Les regroupements sont à géométrie variable, au gré des intérêts plus que des considérations idéologiques. Tanguy Struye fait ce constat étonnant : “Les Etats utilisent désormais l’économie pour défendre leurs intérêts géopolitiques et non plus l’inverse”. “Cela crée des tensions avec les multinationales qui, elles, continuent à voir l’enjeu purement économique, précise-t-il. Elles ne sont pas ravies quand les Etats-Unis ferment les exportations chinoises de semi-conducteurs. Les groupes doivent se repositionner sur la scène économique internationale afin de se protéger des politiques protectionnistes des Etats.” D’où le développement de stratégies de type “China +1”, à travers lesquelles les grands groupes essaient de trouver au moins une alternative pour la fourniture de chacun de leurs composants.

Pascaline Della Faille souligne une réorganisation des chaînes de valeur et de production, autour des concepts de friendshoring et nearshoring (produire chez ses amis ou à proximité), certainement pour les matières critiques et les biens stratégiques. “Cela devrait notamment profiter à l’Amérique latine, dit-elle. Mais l’une des conséquences, ce sera une augmentation des coûts de production.”

3. Est-ce la fin d’une certaine idée de la mondialisation ?

Quand les Etats mettent en avant la défense de leurs intérêts géostratégiques, c’est effectivement au détriment des règles classiques du commerce international. “Nous sommes passés du multilatéralisme à une succession d’accords de libre-échange bilatéraux ou régionaux, constate Raphaël Cecchi.

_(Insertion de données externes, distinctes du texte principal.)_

-- ==== Sys2Proof/Machine/Regs.lean ====
section
/-!
DEFINITION. The register space: the address of every register of the 17 blocks (R434), every field of it with its place,
its width and its reset value (R441), and the table of registers with their access types (R9) and writers (R437).
The names are the manual's: BLOCK_REGISTER and BLOCK_REGISTER_field; i is the instance (or the index of an unstrided
register), j the index inside an instance.
-/
namespace Sys2Proof.Machine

“Déjà aujourd’hui, les pays règlent leurs différents directement entre eux, sans attendre une décision de l’OMC.” Raphaël Cecchi (Credendo)

L’organisation mondiale du commerce pourrait bien être un mort-vivant si Donald Trump devait revenir au pouvoir. Déjà aujourd’hui, les pays règlent leurs différents directement entre eux, sans attendre une décision de l’OMC. Aujourd’hui, nous sommes plus dans un far west organisé que dans un vrai cadre réglementaire.” Il élargit même son propos et estime que la coopération internationale est, dans son ensemble, la grande perdante des dernières évolutions. “C’est vrai pour le commerce, la dette, le climat et même, oserais-je le dire, les droits humains”, précise-t-il.

Pour Tanguy Struye, ces derniers mois marquent la fin de la mondialisation telle que nous l’avons connue, au profit de la reconstruction de blocs régionaux destinés à garantir l’approvisionnement. “Le covid avait actionné la sonnette d’alarme, l’invasion de l’Ukraine, avec son impact sur la fourniture de gaz, l’a renforcée, dit-il. Les Etats ont pris conscience du danger de dépendre de pays qui ne sont pas nos amis, sans être nécessairement des adversaires non plus d’ailleurs.”

Et tant pis si la relocalisation de certaines productions entraîne une augmentation des coûts et donc des prix à la consommation… “Cette stratégie de de-risking ne touchera pas tous les secteurs de la même manière, précise cependant Tanguy Struye. Elle sera prégnante dans les minéraux, l’énergie ou l’high-tech, moins dans les domaines non stratégiques, où une économie mondialisée continuera à fonctionner. Ce sera un fameux défi pour les Etats comme pour les groupes multinationaux, ils devront gérer cette double économie, l’une ouverte et mondialisée, l’autre plus fermée et organisée en blocs.”